- [Task instructions]: Below this line is a set of entries; quote exactly the lines from the line that contains "audit := Audit.reset, store" to the line that contains "engWin := [], faultAt", both lines included.
━━━━━ Provided entries ━━━━━
/-- The audit converter of a die (R76 to R94). -/
structure Audit where
  /-- AUD_CFG, 32; Table 03-9; reset 0x0000_0823. -/
  cfg : Word
  /-- AUDIT_FAULT, REF_FAULT; R92; reset 0. -/
  fault : Bool
  refFault : Bool
  /-- An AUD_CFG that waits for the start of the next run; R94; reset none. -/
  cfgNext : Option Word
  /-- An urgent entry is being converted; R84; reset false. -/
  serving : Bool
  /-- EXC_SEL: the channel whose driver the EXCMON points look at; R81; reset none. -/
  excSel : Option Nat
  /-- URG_MERGE, 8; R85; reset 0. -/
  urgMerge : Nat
  /-- Urgent entries that wait, oldest first, at most 8, and channels of the overflow set; R85. -/
  urgent : List Nat
  overflow : List Nat
  /-- A run is in progress; R79; reset false. -/
  running : Bool
  /-- The entry of the run that is being converted, chosen when the run reached it; none at the run's end; R79, R84; reset none. -/
  entry : Option Nat
  /-- The milk run pauses while the converter is calibrated; R437; reset false. -/
  paused : Bool
  /-- Signed sums of the 144 entries, as last read; R77. -/
  sums : List Int
  /-- Sum and number of the results of each internal point since the last telemetry refresh; R80, R455; reset 0. -/
  points : List (Int × Nat)
  /-- Raw sample extremes of the entry: clipped; R86. -/
  clips : List Bool
  /-- Channels that disagreed and channels compared in this run; R92. -/
  dis : List Nat
  cmp : List Nat
  /-- Runs completed; R76; true time at which the last run started; R451; reset 0. -/
  runs : Nat
  runAt : Nat
  /-- Audit converter constants of each gain: gain over 2^30 and offset over 2^16; R437; reset unity. -/
  consts : List (Nat × Int)
  /-- The pass in which it was calibrated last; R437; reset none. -/
  calPass : Option Nat
  /-- Its calibration in progress: true time of its start, and the sums of entries 141, 142 and 140 at audit gains 0, 1, … so far; R437; reset
  none. -/
  cal : Option (Nat × List Int)
  /-- A reference check in progress: the sums of the urgent entries 141, 142 and 143 so far; R438; reset none. -/
  ref : Option RefRead
  /-- True time at which AUDIT_FAULT set; Table 15-1. -/
  faultAt : Nat
  retired : Bool
  deriving DecidableEq, Repr

/-- A die's audit converter after reset. -/
def Audit.reset : Audit :=
  { cfg := 0x00000823, fault := false, refFault := false, cfgNext := none, serving := false, excSel := none, urgMerge := 0, urgent := [], overflow := [],
    running := false, entry := none, paused := false, sums := List.replicate 144 0, points := List.replicate 16 (0, 0), clips := List.replicate 144 false, dis := [], cmp := [], runs := 0, runAt := 0,
    consts := List.replicate 8 (1073741824, 0), calPass := none, cal := none, ref := none, faultAt := 0, retired := false }

/-- The sentinel's view of a die's cores (R352, R414 to R423). -/
structure Cores where
  /-- The die runs on core B; reset false. -/
  onB : Bool
  /-- HB_OK; R415; reset false. -/
  hbOk : Bool
  /-- A beat fell in the period in progress, and missed periods in a row; R415. -/
  beat : Bool
  missed : Nat
  /-- The standby has failed or been used up; R417, R423. -/
  noStandby : Bool
  standbyFailed : Bool
  /-- True time at which a failure was declared; R417; none outside a failover. -/
  declaredAt : Option Nat
  /-- True time of the last beat. -/
  lastBeat : Nat
  /-- DRILL pending, and a drill running since; R423. -/
  drill : Bool
  drillAt : Option Nat
  /-- The failover in progress: 0 core B has not beaten, 1 it beats, 2 it has settled what was running; R417; reset 0. -/
  stage : Nat
  /-- True time of the last beat before a failure was declared; R417; reset 0. -/
  gapFrom : Nat
  /-- The two halves of the checkpoint store, the pointer, which says the half that is committed, and what has been written through since; on
  VKEEP; R416; reset none, none, the first, nothing. -/
  halves : Option Ckpt × Option Ckpt
  pointer : Bool
  through : List Through
  /-- The verified copy of the running firmware in the standby's read-only SRAM; R416; reset none. -/
  copy : Option Image
  /-- The core's boot ROM has reported; R468. -/
  reported : Bool
  deriving DecidableEq, Repr

/-- A time-interval channel with its spare interpolator (R117, R118, R444). -/
structure TiuChan where
  /-- The second of the two interpolators is in use, and the first is the spare; reset false. -/
  second : Bool
  /-- The bin table in use: hits of each of the 32 phases in the test that it comes from; reset none, equal bins. -/
  bins : List Nat
  /-- True time at which the spare's test began; reset none. -/
  testAt : Option Nat
  /-- The spare's new bin table, which waits with it for a recorded edge; reset none. -/
  next : Option (List Nat)
  /-- max |DNL| and max |INL| in 0.001 bin as TIU_CAL told them, and whether INL is beyond ±0.25 bin; reset 0. -/
  dnl : Nat
  inl : Nat
  inlOver : Bool
  /-- The pass in which the spare was tested last; reset none. -/
  pass : Option Nat
  deriving DecidableEq, Repr

/-- A channel after reset. -/
def TiuChan.reset : TiuChan := ⟨false, [], none, none, 0, 0, false, none⟩

/-- A die (00, 13, 15, 17). -/
structure Die where
  /-- In service; R26, R404; reset false. -/
  inService : Bool
  frozen : Bool
  /-- Out of service through a fault (DIE_FAULT of Table 13-14); R412; reset false. -/
  faulted : Bool
  cores : Cores
  audit : Audit
  store : Store
  sep : SepDie
  churn : ChurnDie
  /-- Channel engines free in the spare pool, 0 to 135, and those retired or under retest; R408; reset 128 to 135. -/
  pool : List Nat
  enginesBad : List Nat
  /-- Engine fault windows: unit and window; R404. -/
  engWin : List (Word × FaultWin)
  /-- True time of the last die fault, and a restart in progress with the cause of the fault; Table 15-1. -/
  faultAt : Option Nat
  restartAt : Option (Nat × Nat)
  /-- Quadrants powered, 4; R453; reset all. -/
  quads : List Bool
  /-- Bay rails good; R446; reset false. -/
  rails : Bool
  /-- The time-interval channels; R117, R444. -/
  tiu : List TiuChan
  /-- The die's time counter differs from the lead's: ps; R425; reset 0. -/
  skewPs : Int
  /-- The die takes the lead's count at the next array second; R425; reset false. -/
  skewTake : Bool
  /-- True time since which its phase slews to the lead's; R425; reset none. -/
  skewFrom : Option Nat
  /-- The last telemetry readings; Table 17-5; reset 0. -/
  reading : DieReading
  /-- Merge counters of the 11 rows of Table 09-14, 8 saturating; R266; reset 0. -/
  xing : List Nat
  /-- True time of the event that the event crossings of the 11 rows carried last; R266; reset none. -/
  xingAt : List (Option Nat)
  deriving DecidableEq, Repr

/-- A die's cores after reset (R352). -/
def Cores.reset : Cores :=
  { onB := false, hbOk := false, beat := false, missed := 0, noStandby := false, standbyFailed := false,
    declaredAt := none, lastBeat := 0, drill := false, drillAt := none, stage := 0, gapFrom := 0, halves := (none, none),
    pointer := false, through := [], copy := none, reported := false }

/-- A die after reset. -/
def Die.reset : Die :=
  { inService := false, frozen := false, faulted := false,
    cores := Cores.reset,
    audit := Audit.reset, store := Store.reset, sep := SepDie.reset,
    churn := ⟨1, List.replicate 4 true, List.replicate 4 0, List.replicate 4 []⟩, pool := [128, 129, 130, 131, 132, 133, 134, 135], enginesBad := [],
    engWin := [], faultAt := none, restartAt := none, quads := List.replicate 4 true, rails := false,
    tiu := List.replicate 12 TiuChan.reset, skewPs := 0, skewTake := false, skewFrom := none, reading := ⟨0, 0, 0, 0, [0, 0, 0, 0], 0⟩, xing := List.replicate 11 0,
    xingAt := List.replicate 11 none }

/-- The slot that a calibration pass holds (R430). -/
structure Slot where
  die : Nat
  oct : Nat
  /-- The last step of Table 16-1 taken. -/
  step : Nat
  /-- CAL_CFG when the octet was taken; R436. -/
  cfg : Word
  /-- The reference trim, the trim code of the swap and the spare-segment map that the measurement leads to; R431, R434; none where EXCITATION is
  skipped. -/
  exc : Option (Int × Int × List (Nat × Nat))
  /-- The octet belongs to the start-up pass, or was requested (R435). -/
  pass : Bool
  byRequest : Bool
  /-- Channels that passed, failed on limits and were skipped, once released (CAL_DONE, R445). -/
  counts : Nat × Nat × Nat
  /-- True times of t0, the start of the reference check, and of the release (Table 16-1). -/
  t0 : Nat
  released : Nat
  deriving DecidableEq, Repr

/-- Calibration (16). -/
structure Cal where
  /-- CAL_CFG, 32; Table 16-2; reset 0x8014_180A. -/
  cfg : Word
  /-- Octets requested, in order; R435. -/
  requests : List Nat
  /-- Octets of the start-up pass still to be calibrated; R435. -/
  pass : List Nat
  /-- The start-up pass has ended; R478; octets of it are still to be calibrated, also after its suspension; R435, R438. -/
  passDone : Bool
  passRuns : Bool
  /-- Number of the pass: 0 the start-up pass, and one more as the background order begins anew; R437, R443, R444; reset 0. -/
  passNo : Nat
  /-- Data lanes that this pass has still to margin, in ascending port order, as port and lane; R443; reset none. -/
  margins : List (Nat × Nat)
  slots : List Slot
  /-- Slots that have released their octet, whose ramps run; Table 16-1 step 12; reset none. -/
  ramps : List Slot
  /-- True time of the last background start; R436; and the next octet of the background order. -/
  bgAt : Nat
  bgNext : Nat
  /-- The background octet that is due and waits behind the requests; R435; reset none. -/
  bgDue : Option Nat
  /-- True time at which it was named; R370; reset 0. -/
  bgDueAt : Nat
  /-- Suspended for the reference: true time of the last check; R438. -/
  suspended : Option Nat
  /-- The octet at the head after a failure of R438. -/
  failed : Option Nat
  deriving DecidableEq, Repr

/-- Power states (Table 17-2). -/
inductive PowerState where
  | run
  | doze
  | keep
  | off
  deriving DecidableEq, Repr

/-- The code of Table 17-2. -/
def PowerState.code : PowerState → Nat
  | .run => 0
  | .doze => 2
  | .keep => 3
  | .off => 3

/-- Power and thermal (17). -/
structure Pwr where
  /-- STATE requested; R450; reset Run. -/
  st : PowerState
  /-- True time of a PWR_STATE_SET to Keep; R398; reset none. -/
  keepAt : Option Nat
  /-- SHED, 0 to 5; R458; reset 0. -/
  shed : Nat
  /-- True time of the last change of SHED, and of that from below level 4 to it. -/
  shedAt : Nat
  shed4At : Nat
  /-- THERMAL_GRADIENT; R461; the temperature difference at the last queueing; true time within limits. -/
  gradient : Bool
  gradBase : Nat
  gradOkAt : Option Nat
  /-- VEXC_LOW; R449; reset false. -/
  vexcLow : Bool
  /-- VKEEP in mV, TJ_MAX in 0.1 °C; Table 17-5; reset 0. -/
  vkeepMv : Nat
  tjMax : Int
  /-- True time of the last refresh; Table 17-7 bit 8; reset none. -/
  refreshed : Option Nat
  /-- True time of an orderly shutdown's start and its cause; R448, R460. -/
  holdUp : Option Nat
  /-- THERMAL_OFF and Tj_max at the shutdown, on VKEEP; R460; reset clear. -/
  thermalOff : Option Int
  /-- VKEEP in range, and the true time since which it is so or not; R446, R484. -/
  vkeepOk : Bool
  vkeepAt : Nat
  /-- The hub stays off until RST_n or a VMAIN cycle; R460; reset false. -/
  stays : Bool
  /-- VIO_A and VIO_B are supplied; R503, R515; reset true (log entry 143). -/
  vioA : Bool
  vioB : Bool
  deriving DecidableEq, Repr

/-- PMBus (R456): PAGE, latched STATUS_WORD bits and the last read value. -/
structure Pmbus where
  /-- PAGE, 8; reset 0xFF. -/
  page : Nat
  /-- IOUT_OC and CML latched; VIN_UV and TEMPERATURE latched, with the pages for which; Table 17-7; reset clear. -/
  iout : Bool
  vin : List Nat
  temp : List Nat
  cml : Bool
  /-- Value of the last read; the model's own; reset 0. -/
  readout : Nat
  deriving DecidableEq, Repr

/-- Service levels (Table 18-4). -/
inductive Level where
  | off
  | boot
  | rough
  | full
  | degraded
  deriving DecidableEq, Repr

/-- The code of Table 18-4. -/
def Level.code : Level → Nat
  | .off => 0
  | .boot => 1
  | .rough => 2
  | .full => 3
  | .degraded => 4

/-- Start-up (18). -/
structure Boot where
  level : Level
  /-- Lead die; R353; reset 0. -/
  lead : Nat
  /-- True time of reset release; R467; reset none. -/
  tr : Option Nat
  /-- RST_n is high; reset true (log entry 5). -/
  rst : Bool
  /-- Bays that have started and their true times; R446. -/
  bays : List (Nat × Nat)
  /-- The firmware runs, and the image slot, none in network boot; R472, R475. -/
  running : Bool
  slot : Option Nat
  netboot : Bool
  /-- True time of the boot watchdog's start; R472. -/
  watchdog : Option Nat
  /-- A reset asked for: true time due; R381, R473. -/
  resetAt : Option Nat
  /-- Conditions of R478: the configuration is applied; P00 released for step-up and settled. -/
  cfgApplied : Bool
  p00Settled : Bool
  /-- P00 is released for step-up; R310, R478; reset false. -/
  p00Released : Bool
  /-- CFG_SPLIT; R424; reset false. -/
  cfgSplit : Bool
  /-- STARTUP_LATE written; R478. -/
  late : Bool
  /-- Records of start-up that wait for the firmware: unit, code, class and ARG0; R468, R469; reset none. -/
  notes : List (Word × Nat × Nat × Word)
  deriving DecidableEq, Repr
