/-- The next argument of a free value. -/
def Hub.tick (h : Hub) : Hub := { h with fresh := h.fresh + 1 }

/-! ## Units of records (Table 15-5) -/

def unitWord (typ id : Nat) : Word := BitVec.ofNat 32 (typ * 2 ^ 28 + id % 2 ^ 28)
def unitChan (c : Nat) : Word := unitWord 0 c
def unitLane (p l : Nat) : Word := unitWord 1 (4 * p + l)
def unitEngine (d e : Nat) : Word := unitWord 2 (136 * d + e)
def unitDie (d : Nat) : Word := unitWord 3 d
def unitPage (d pg : Nat) : Word := unitWord 6 (3072 * d + pg)
def unitCore (d core : Nat) : Word := unitWord 7 (2 * d + core)
def unitOct (o : Nat) : Word := unitWord 8 o
def unitPort (p : Nat) : Word := unitWord 9 p
def unitCap (n : Nat) : Word := unitWord 10 n
def unitHub : Word := unitWord 12 0
def unitAudit (d : Nat) : Word := unitWord 13 d

/-! ## Items and packets (R14, R246, R247) -/

/-- Bytes of an item on the wire: header and payload in whole words. -/
def Item.size (i : Item) : Nat := 8 + 4 * ceilDiv i.payload.length 4

/-- The item's bytes (Table 00-5). -/
def Item.bytes (i : Item) : Bytes :=
  be 8 (i.typ * 2 ^ 56 + i.stream % 4096 * 2 ^ 44 + ceilDiv i.payload.length 4 % 4096 * 2 ^ 32 + i.first % 2 ^ 32) ++
    i.payload ++ pad (4 * ceilDiv i.payload.length 4 - i.payload.length)

def itemsSize (l : List Item) : Nat := (l.map Item.size).sum

/-- A packet's bytes on its link: header and pail contents (R247). -/
def Packet.size (p : Packet) : Nat := 32 + itemsSize p.items

/-- FLOW of Table 09-7. -/
def FlowKey.code (k : FlowKey) : Nat := k.die * 8192 + k.kind * 256 + k.inst

/-- The flow key that a FLOW word names. -/
def FlowKey.of (w : Nat) : FlowKey := ⟨w / 8192 % 8, w / 256 % 32, w % 256⟩

/-- The packet as the link carries it (Table 09-7). -/
def Packet.bytes (origin : Nat) (k : FlowKey) (p : Packet) : Bytes :=
  let body := p.items.flatMap Item.bytes
  let hd := be 2 origin ++ be 2 k.code ++ be 4 p.seq.toNat ++ be 2 (secHi p.covStart) ++ be 1 (eraOf p.covStart) ++
    be 1 (if p.resent then 1 else 0) ++ stampB p.covStart ++ be 4 ((p.covEnd - p.covStart) / 1024) ++
    be 2 (body.length / 4) ++ pad 2
  hd ++ be 4 (crc32 (hd ++ body)).toNat ++ body

def Hub.findFlow (h : Hub) (k : FlowKey) : Option Flow := h.flows.find? (fun f => f.key == k)

def Hub.setFlow (h : Hub) (k : FlowKey) (g : Flow → Flow) : Hub :=
  { h with flows := h.flows.map fun f => if f.key == k then g f else f }

/-- The flow is retained in the spool: SKIM, RED, DET and HK routed to P00 (Table 09-2, R210). -/
def Flow.spooled (f : Flow) : Bool := decide (f.key.kind ≤ 3) && f.dest == .port 0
━━━━━
- [Solution]:
    audit := Audit.reset, store := Store.reset, sep := SepDie.reset,
    churn := ⟨1, List.replicate 4 true, List.replicate 4 0, List.replicate 4 []⟩, pool := [128, 129, 130, 131, 132, 133, 134, 135], enginesBad := [],
    engWin := [], faultAt := none, restartAt := none, quads := List.replicate 4 true, rails := false,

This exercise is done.